5.
To ask the Chancellor of the Exchequer when he next plans to meet the panel of independent economic advisers to discuss the current state of the economy.
The panel of independent forecasters will be issuing its second report in early July. I look forward to receiving it.
What advice does the Chancellor think that he will receive which will boost the confidence of the country, given that in the current report the state—[HON. MEMBERS: "Reading."] Yes, that is what I went to school for. The current account deficit was £l2 billion when the panel issued its last report. The Government's forecast for the coming year is that the current account deficit will be £15½ billion: what encouraging advice does he think the panel will give him?
I imagine that when I receive the advice of the panel I shall find that it contains the variety of advice to which my hon. Friend the Member for East Lindsey (Sir P. Tapsell) rightly referred. I accept that we have a balance of payments problem, which is why I am glad that our export performance is improving and that we are doing so well especially in non-EC markets where demand is not depressed as it is in the Community. Certainly, the Government must do everything possible—in my Department and that of my right hon. Friend the President of the Board of Trade—to support our manufacturers in their efforts to export. Otherwise, I hope that the forecast will take some encouragement from the growth in GDP and manufacturing output and today's fall in the unemployment figures for the fourth successive month.
Is my right hon. and learned Friend aware that there was indeed a warm welcome for what he said in his Guildhall speech about growth and recovery and especially about listening to the views of business men? Is he also aware that business men have for some time been calling for a continuation of the process of lowering interest rates? In as far as my right hon. and learned Friend is able to achieve that and therefore able to enhance and maximise growth, he will ease his own problems with the fiscal balance.
I am grateful to my hon. Friend. He sent me a copy of his own interesting suggestions for a policy for industry some months ago, and I have been carrying it around with me ever since. I shall refer to it once more.
One of the things that helps to show the modest signs of recovery is the nine point fall in interest rates which we have achieved recently. It has greatly helped British industry. Clearly, further changes in interest rates can be made only when we have the right circumstances. I set out at the Guildhall the type of circumstances and the type of advice that I would take before deciding on any movement of interest rates.As the Chancellor has agreed today that the trade deficit is a problem, will he outline the detailed changes in industrial policy that he will introduce? As he said at the Mansion House that achieving higher growth is his objective, what investment in employment measures will he seek to introduce? As the Prime Minister has changed the Chancellor, will the Chancellor now announce the detailed changes in policy so that the country can see action instead of just words?
It is not my intention to pre-empt the work of my right hon. Friend the President of the Board of Trade or my right hon. Friend the Secretary of State for Employment. All three of us will work in the same direction. My next major contribution will, no doubt, be November's Budget, but I assure the hon. Gentleman that he is facing a business-friendly Government who will take specific measures to sustain British industry and commerce in the recovery that it is beginning to make.

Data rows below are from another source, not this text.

-- ==== Sys2Proof/Certificates/Slice0/Obligations.lean ====
section
/-!
DEFINITION. The statements for the provers, one definition of a proposition each; OBLIGATIONS.json lists them.
-/
open Sys2Proof Sys2Proof.Machine

/-- R79, R96, R99: a stateless opcode fires in an element. -/
def Obligations.StatelessElementGivesResult : Prop :=
  ∀ (i : Instr) (o : Stateless) (e : Ecw) (k : PageKey) (n : Nat) (s : State) (g : Args),
    statelessOp i = some o → o.form = .elem e → ElemFires (o.operands == 3) e k n s g →
    exec i s = .next ((s.taken k n e g.tag).emitResult k n e g o)

/-- R95, R96, R99, R132: a stateless opcode fires in a block. -/
def Obligations.StatelessBlockGivesResult : Prop :=
  ∀ (i : Instr) (o : Stateless) (w : Blk) (k : PageKey) (b j : Nat) (s : State) (g : Args),
    statelessOp i = some o → o.form = .block w →
    BlockFires true (2 ≤ o.operands) (if o.operands = 3 ∨ o.operands = 0 then thirdOf w k b s else 0) w k b j s g →
    exec i s = .next (s.giveResult k b j w g o)

/-- R56: the predicate modes, and what a false predicate leaves. -/
def Obligations.FalsePredicateWithholdsResult : Prop :=
  (∀ p : Word, predHolds .always p = true ∧ (predHolds .ifNonzero p = true ↔ p ≠ 0) ∧ (predHolds .ifZero p = true ↔ p = 0) ∧
    predHolds .consume p = true) ∧
  (∀ (i : Instr) (o : Stateless) (e : Ecw) (k : PageKey) (n : Nat) (s : State) (ts : List Token) (g : Args),
    statelessOp i = some o → o.form = .elem e → s.cur = some (.party (.elem k n)) → s.elemHeads k n e = .data ts →
    g = elemArgs (o.operands == 3) (s.dyn k) n e ts → s.elemGate k n e g.tag = true → e.sckl.fails g.a.sc = false →
    (e.qR && e.sckr.fails g.b.sc) = false → predHolds e.pm (((headIn e ts .P).map Token.pay).getD 0) = false →
    exec i s = .next (s.taken k n e g.tag)) ∧
  (∀ (i : Instr) (o : Stateless) (w : Blk) (k : PageKey) (b j : Nat) (s : State) (f : Firing) (g : Args) (p : Word),
    statelessOp i = some o → o.form = .block w → s.cur = some (.party (.actor k b j)) → s.blockGate k b j w = some f →
    blockArgs w true (2 ≤ o.operands) (if o.operands = 3 ∨ o.operands = 0 then thirdOf w k b s else 0) j f = some (g, p) →
    predHolds w.pm p = false → exec i s = .next (s.giveNone k b j)) ∧
  (∀ (i : Instr) (o : Stateless) (e : Ecw), statelessOp i = some o → o.form = .elem e → WellFormed .elem i →
    e.pm ≠ .always → e.qP = true)

/-- R91, R107, R120, R160, R161: the scalar opcodes that read more than their operands. -/
def Obligations.ScalarWithStateGivesResult : Prop :=
  (∀ (s : State) (k : PageKey) (n : Nat), s.cur = some (.party (.elem k n)) → exec (.nop .elem) s = .next s) ∧
  (∀ (s : State) (k : PageKey) (b j : Nat) (g : Args),
    BlockFires false false 0 { pm := .always, ty := .i32, md := 0, ri := false, t1 := .none, t2 := .none, x := 0, imm := 0 } k b j s g →
    exec (.nop .block) s = .next (s.giveNone k b j)) ∧
  (∀ (s : State) (k : PageKey), s.cur = some (.party (.island k)) →
    exec (.nop .island) s = .next (if s.islandRuns k then
      (s.modDyn k (fun d => { d with island := d.island.advance })).touch k (s.dyn k).island.tag else s)) ∧
  (∀ (e : Ecw) (k : PageKey) (n : Nat) (s : State) (p : Page) (g : Args), ElemFires false e k n s g → s.page? k = some p →
    (let d := p.desc (e.x.toNat % 8)
     exec (.lea (.elem e)) s = .next ((s.taken k n e g.tag).emitResult k n e g
       ⟨.elem e, 2, fun g => leaOp e.md.toNat d.low d.limit g.a.v g.b.v⟩)) ∧
    exec (.arg (.elem e)) s = .next ((s.taken k n e g.tag).emitResult k n e g
      ⟨.elem e, 0, fun _ => (((s.turnArgs k)[e.x.toNat % 32]?).getD 0, Flags.none)⟩)) ∧
  (∀ (w : Blk) (k : PageKey) (b j : Nat) (s : State) (p : Page) (g : Args), s.page? k = some p →
    (BlockFires true true 0 w k b j s g →
      let d := p.desc (w.x.toNat % 8)
      exec (.lea (.block w)) s = .next (s.giveResult k b j w g ⟨.block w, 2, fun g => leaOp w.md.toNat d.low d.limit g.a.v g.b.v⟩)) ∧
    (BlockFires true false (thirdOf w k b s) w k b j s g →
      exec (.arg (.block w)) s = .next (s.giveResult k b j w g
        ⟨.block w, 0, fun _ => (((s.turnArgs k)[w.x.toNat % 32]?).getD 0, Flags.none)⟩))) ∧
  (∀ (e : Ecw) (k : PageKey) (n : Nat) (s : State) (g : Args), ElemFires false e k n s g →
    (let r := widResult (s.taken k n e g.tag) k.ctx.part (bitsOf e.x.toNat 0 4) g
     exec (.wid (.elem e)) s = .next (r.2.emitBoth k n e g.tag (g.val 2 r.1))) ∧
    (g.a.sc = fsclWant e.x.toNat → g.b.sc = false →
      let r := lanes2 e.ty (fmulLane (Fmt.ofTy e.ty) e.md.toNat) g.a.v g.b.v
      exec (.fscl (.elem e)) s = .next (((s.taken k n e g.tag).emitBoth k n e g.tag { v := r.1, sc := !fsclWant e.x.toNat, dep := g.dep }).raiseFlags
        r.2 (.elem k n) g.tag r.1))) ∧
  (∀ (w : Blk) (k : PageKey) (b j : Nat) (s : State) (g : Args), BlockFires true true 0 w k b j s g →
    (let r := widResult s k.ctx.part (bitsOf w.x.toNat 0 4) g
     exec (.wid (.block w)) s = .next (r.2.give k b j w g.tag (g.val 2 r.1))) ∧
    (g.a.sc = fsclWant w.x.toNat → g.b.sc = false →
      let r := lanes2 w.ty (fmulLane (Fmt.ofTy w.ty) w.md.toNat) g.a.v g.b.v
      exec (.fscl (.block w)) s = .next ((s.give k b j w g.tag { v := r.1, sc := !fsclWant w.x.toNat, dep := g.dep }).raiseFlags
        r.2 (.actor k b j) g.tag r.1)))

/-- R142, R146, R149, R150, R152, R153, R155, R157 to R159, R163: data heads in an element. -/
def Obligations.SteeringElementGivesResult : Prop :=
  ∀ (e : Ecw) (k : PageKey) (n : Nat) (s : State) (g : Args), ElemFires false e k n s g →
    let t := s.taken k n e g.tag
    exec (.steer (.elem e)) s = .next (t.emitOn k n e (g.b.v == 0) g.tag (g.val 2 g.a.v)) ∧
    exec (.dup (.elem e)) s = .next (t.emitBoth k n e g.tag (g.val 1 g.a.v)) ∧
    exec (.drop (.elem e)) s = .next t ∧
    (let t1 := t.modTag k n g.tag (fun st => { st with count := st.count + 1, acc := some (counted st.acc g.a.sc g.dep) })
     exec (.count (.elem e)) s = .next (if bitsOf e.x.toNat 4 1 = 1 then t1.emitOn k n e true g.tag (g.val 1 g.a.v) else t1)) ∧
    (((s.dyn k).elem n).tags.find? (fun st => st.acc.isSome || st.ended) = none → wordInt e.ty g.a.v < wordInt e.ty g.b.v →
      exec (.iter (.elem e)) s = .next (iterStep e k n g.tag (t.modTag k n g.tag (fun y => { y with
        acc := some (g.val 2 g.a.v), need := some g.b.v.toNat, count := g.c.v.toNat, ended := false })))) ∧
    exec (.strikeMake (.elem e)) s = .next (t.sendBoth k n e { kind := .strike, tag := g.tag, pay := g.a.v, dep := g.dep }) ∧
    (bitsOf e.x.toNat 2 1 = 1 →
      let r := foldIn e.ty e.md.toNat e.x.toNat (t.tagSt k n g.tag).acc { v := g.a.v, sc := g.a.sc, dep := g.dep }
      exec (.reduce (.elem e)) s = .next ((t.modTag k n g.tag (fun z => { z with acc := some r.1 })).raiseFlags r.2 (.elem k n) g.tag r.1.v)) ∧
    (bitsOf e.x.toNat 2 1 = 0 → rankBad (s.tagSt k n g.tag) g.b.v.toNat = false → g.b.v.toNat < (s.tagSt k n g.tag).next + 32 →
      let r := holdRank e.ty e.md.toNat e.x.toNat (t.tagSt k n g.tag) g.b.v.toNat (some { v := g.a.v, sc := g.a.sc, dep := g.dep })
      exec (.reduce (.elem e)) s = .next ((t.modTag k n g.tag (fun _ => r.1)).raiseFlags r.2 (.elem k n) g.tag ((r.1.acc.map Val.v).getD 0))) ∧
    (let r := scanStep e.ty e.md.toNat e.x.toNat (((t.tagSt k n g.tag).acc).getD g.c) { v := g.a.v, sc := g.a.sc, dep := g.dep }
     exec (.scanp (.elem e)) s = .next (((t.modTag k n g.tag (fun st => { st with acc := some r.1 })).emitBoth k n e g.tag r.2.1).raiseFlags
       r.2.2 (.elem k n) g.tag r.2.1.v)) ∧
    (s.liveTag k.ctx (g.b.v.setWidth 12) = true → exec (.tagw (.elem e)) s = .next (t.modDyn k (fun d =>
      if d.keeps n e g.tag then d.sendBoth n e ((g.val 1 g.a.v).token (g.b.v.setWidth 12)) else d))) ∧
    (let held := ((t.tagSt k n g.tag).acc).getD g.c
     exec (.nexti (.elem e)) s = .next ((t.modTag k n g.tag (fun st => { st with acc := some { v := g.a.v, sc := g.a.sc, dep := g.dep } })).emitBoth
       k n e g.tag { held with dep := held.dep.join g.dep })) ∧
    exec (.oneos (.elem e)) s = .next (if bitsOf e.x.toNat 0 1 = 1 then t else t.emitOn k n e false g.tag (g.val 1 g.a.v)) ∧
    exec (.rclose (.elem e)) s = .next ((t.emitBoth k n e g.tag (g.val 1 g.a.v)).requestClose k.ctx 2)
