/-- Reading back what the encoder wrote: decodeBlk. -/
theorem decodeBlk_rt (site : Site) (op : Nat) (e : Blk) (i : Instr) (hs : site ≠ .island) (h0 : op % 256 ≠ 0) (hi : blockInstr (op % 256) e = some i)
    (h : WellFormed site i) : decodeBlk site (Encode.blk (BitVec.ofNat 8 op) e) = .ok i := by
  unfold decodeBlk
  rw [blk_op, blk_rt]
  simp only [BitVec.toNat_ofNat, Nat.reducePow, h0, if_false]
  cases site <;> first | exact absurd rfl hs | (simp only [hi]; exact finish_ok _ _ _ h)

/-- Reading back what the encoder wrote: decodeIsl. -/
theorem decodeIsl_rt (op : Nat) (e : Isl) (i : Instr) (h0 : op % 256 ≠ 0) (hi : islandOp (op % 256) e = some i)
    (h : WellFormed .island i) : decodeBlk .island (Encode.isl (BitVec.ofNat 8 op) e) = .ok i := by
  unfold decodeBlk
  rw [isl_op, isl_rt]
  simp only [BitVec.toNat_ofNat, Nat.reducePow, h0, if_false]
  rw [hi]; exact finish_ok _ _ _ h

/-- chk nil. -/
theorem chk_nil (c : Cause) (b : Bool) : (chk c b = []) ↔ b = true := by
  cases b <;> simp [chk]

/-- What a well-formed word of an element or a block gives: its fields pass their rule, it stands in its site. -/
theorem wf_rule {site : Site} {i : Instr} {f : Form} {r : Rule} {p : Bool} {o : OpInfo} (ho : opInfo i = some o)
    (hn : ∀ q, i ≠ .nop q) (hi : islandRule i = none) (hr : ruleOf site i = some (f, r, p)) (h : WellFormed site i) :
    r.ok = true ∧ (match f with | .elem _ => site = .elem | .block _ => site ≠ .elem ∧ site ≠ .island) ∧ o.legalAt site = true := by
  unfold WellFormed wordCauses at h
  rw [ho] at h
  simp only [hi, hr, List.append_eq_nil_iff, chk_nil, Rule.causes] at h
  obtain ⟨⟨h1, -⟩, ⟨-, h2⟩, h3⟩ := h
  refine ⟨by simp_all, ?_, h1⟩
  cases f with
  | elem e => simp only [List.append_eq_nil_iff, chk_nil] at h3; simpa using h3.1
  | block b => simp only [List.append_eq_nil_iff, chk_nil] at h3; simpa using h3.1

/-- What a well-formed island word gives. -/
theorem wf_isl {site : Site} {i : Instr} {f : Isl} {r : IslandRule} {o : OpInfo} (ho : opInfo i = some o)
    (hn : ∀ q, i ≠ .nop q) (hi : islandRule i = some (f, r)) (h : WellFormed site i) :
    r.ok = true ∧ site = .island := by
  unfold WellFormed wordCauses at h
  rw [ho] at h
  simp only [hi, List.append_eq_nil_iff, chk_nil, islCauses] at h
  exact ⟨by simp_all, by simp_all⟩

/-- An event of the device is no word. -/
theorem wf_none {site : Site} {i : Instr} (ho : opInfo i = none) : ¬ WellFormed site i := by
  unfold WellFormed wordCauses; rw [ho]; simp

/-- A field without a cause is what the encoder writes for what was read: ty. -/
theorem ty_inv (v : BitVec 4) : (tyOf v).2 = [] → Encode.ty (tyOf v).1 = v := by revert v; decide

/-- A field without a cause is what the encoder writes for what was read: csrc. -/
theorem csrc_inv (v : BitVec 2) : (csrcOf v).2 = [] → Encode.csrc (csrcOf v).1 = v := by revert v; decide

/-- A field without a cause is what the encoder writes for what was read: pat. -/
theorem pat_inv (v : BitVec 4) : (patOf v).2 = [] → Encode.pat (patOf v).1 = v := by revert v; decide

/-- A field without a cause is what the encoder writes for what was read: eosp. -/
theorem eosp_inv (v : BitVec 2) : (eospOf v).2 = [] → Encode.eosp (eospOf v).1 = v := by revert v; decide

/-- A field without a cause is what the encoder writes for what was read: sck. -/
theorem sck_inv (v : BitVec 2) : (sckOf v).2 = [] → Encode.sck (sckOf v).1 = v := by revert v; decide

/-- A field without a cause is what the encoder writes for what was read: pm. -/
theorem pm_inv (v : BitVec 2) : Encode.pm (pmOf v.toNat) = v := by revert v; decide

/-- A field without a cause is what the encoder writes for what was read: bool. -/
theorem bool_inv (v : BitVec 1) : BitVec.ofBool (v == (1 : BitVec 1)) = v := by revert v; decide

/-- A field without a cause is what the encoder writes for what was read: desig. -/
theorem desig_inv (v : BitVec 5) : (desigOf v).2 = [] → Encode.desig (desigOf v).1 = v := by revert v; decide +kernel

/-- A field without a cause is what the encoder writes for what was read: target. -/
theorem target_inv (v : BitVec 10) : (targetOf v).2 = [] → Encode.target (targetOf v).1 = v := by revert v; decide +kernel

/-- A field without a cause is what the encoder writes for what was read: route. -/
theorem route_inv (v : BitVec 12) : (routeOf v).2 = [] → Encode.route (routeOf v).1 = v := by revert v; decide +kernel

/-- Two neighbouring fields are one. -/
theorem ext_app {n : Nat} (x : BitVec n) (i a b : Nat) (c : Nat) (h : c = i + b) :
    x.extractLsb' c a ++ x.extractLsb' i b = x.extractLsb' i (a + b) := by
  subst h
  apply BitVec.eq_of_getLsbD_eq
  intro j hj
  simp only [BitVec.getLsbD_extractLsb', BitVec.getLsbD_append]
  by_cases hb : j < b
  · simp [hb, hj]
  · simp only [hb, hj, decide_false, decide_true, Bool.true_and, cond_false]
    have : j - b < a := by omega
    simp only [this, decide_true, Bool.true_and]
    simp [show i + b + (j - b) = i + j by omega, hb]

/-- A field without a cause is what the encoder writes for what was read: ecw. -/
theorem ecw_inv (w : BitVec 128) (h : (ecwOf w).2 = []) : Encode.ecw (w.extractLsb' 120 8) (ecwOf w).1 = w := by
  unfold ecwOf at h ⊢
  simp only [List.append_eq_nil_iff, chk_nil, beq_iff_eq] at h
  obtain ⟨⟨⟨⟨⟨⟨⟨⟨h1, h2⟩, h3⟩, h4⟩, h5⟩, h6⟩, h7⟩, h8⟩, h9⟩ := h
  unfold Encode.ecw
  simp only [ty_inv _ h1, csrc_inv _ h2, route_inv _ h3, route_inv _ h4, pat_inv _ h5, eosp_inv _ h6, sck_inv _ h7, sck_inv _ h8, pm_inv, bool_inv, ← h9]
  simp only [ext_app]
  simp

Is not it likely that the panel of experts will be able to show in its next report that Britain is heading for an economic growth rate higher than its inflation rate? Would not that be a remarkable achievement?
It would be a quite remarkable achievement. My hon. Friend will agree that it is important to ensure, first, that that is achieved, in so far as it is within the Government's power to do so, and, secondly, that this time we sustain it, because in the past Britain has done quite well for several periods but has always succumbed to various British diseases that held us up once more.
Does the right hon. and learned Gentleman recall being advised that interest rate changes should never be made to offset some unfavourable political event? Does he realise that that advice came from the eighth independent adviser, the right hon. Member for Kingston upon Thames (Mr. Lamont)? Was the right hon. Member for Kingston upon Thames justified by anything in his term of office in giving that advice, and what is the Chancellor doing to change a system under which that could have happened?
I have set out quite clearly the grounds on which decisions on monetary policy will be taken. I propose to take decisions in the light of the various criteria that I have set out. It is quite right that they should be taken on the best objective advice and for good economic reasons. We will persevere with that, so I do not think that the right hon. Gentleman will have cause for complaint on that ground in the coming months.
Will my right hon. and learned Friend take note of the very good advice of his adviser, Professor Patrick Minford, who said on the radio today that, as the Government's policy had brought inflation down to almost zero, it is time for us to consider lowering interest rates so that we can get the jobs going again, which would follow from the Government's admirable effort in killing off inflation?
I know Professor Minford from times gone by. I have met him from time to time and have always listened to his advice with care. I know several members of the panel of forecasters, which my predecessor assembled, and they hold a variety of views. I am waiting to receive all their forecasts. I suspect that there will be a fairly wide range of advice, and I shall take careful regard of all of it.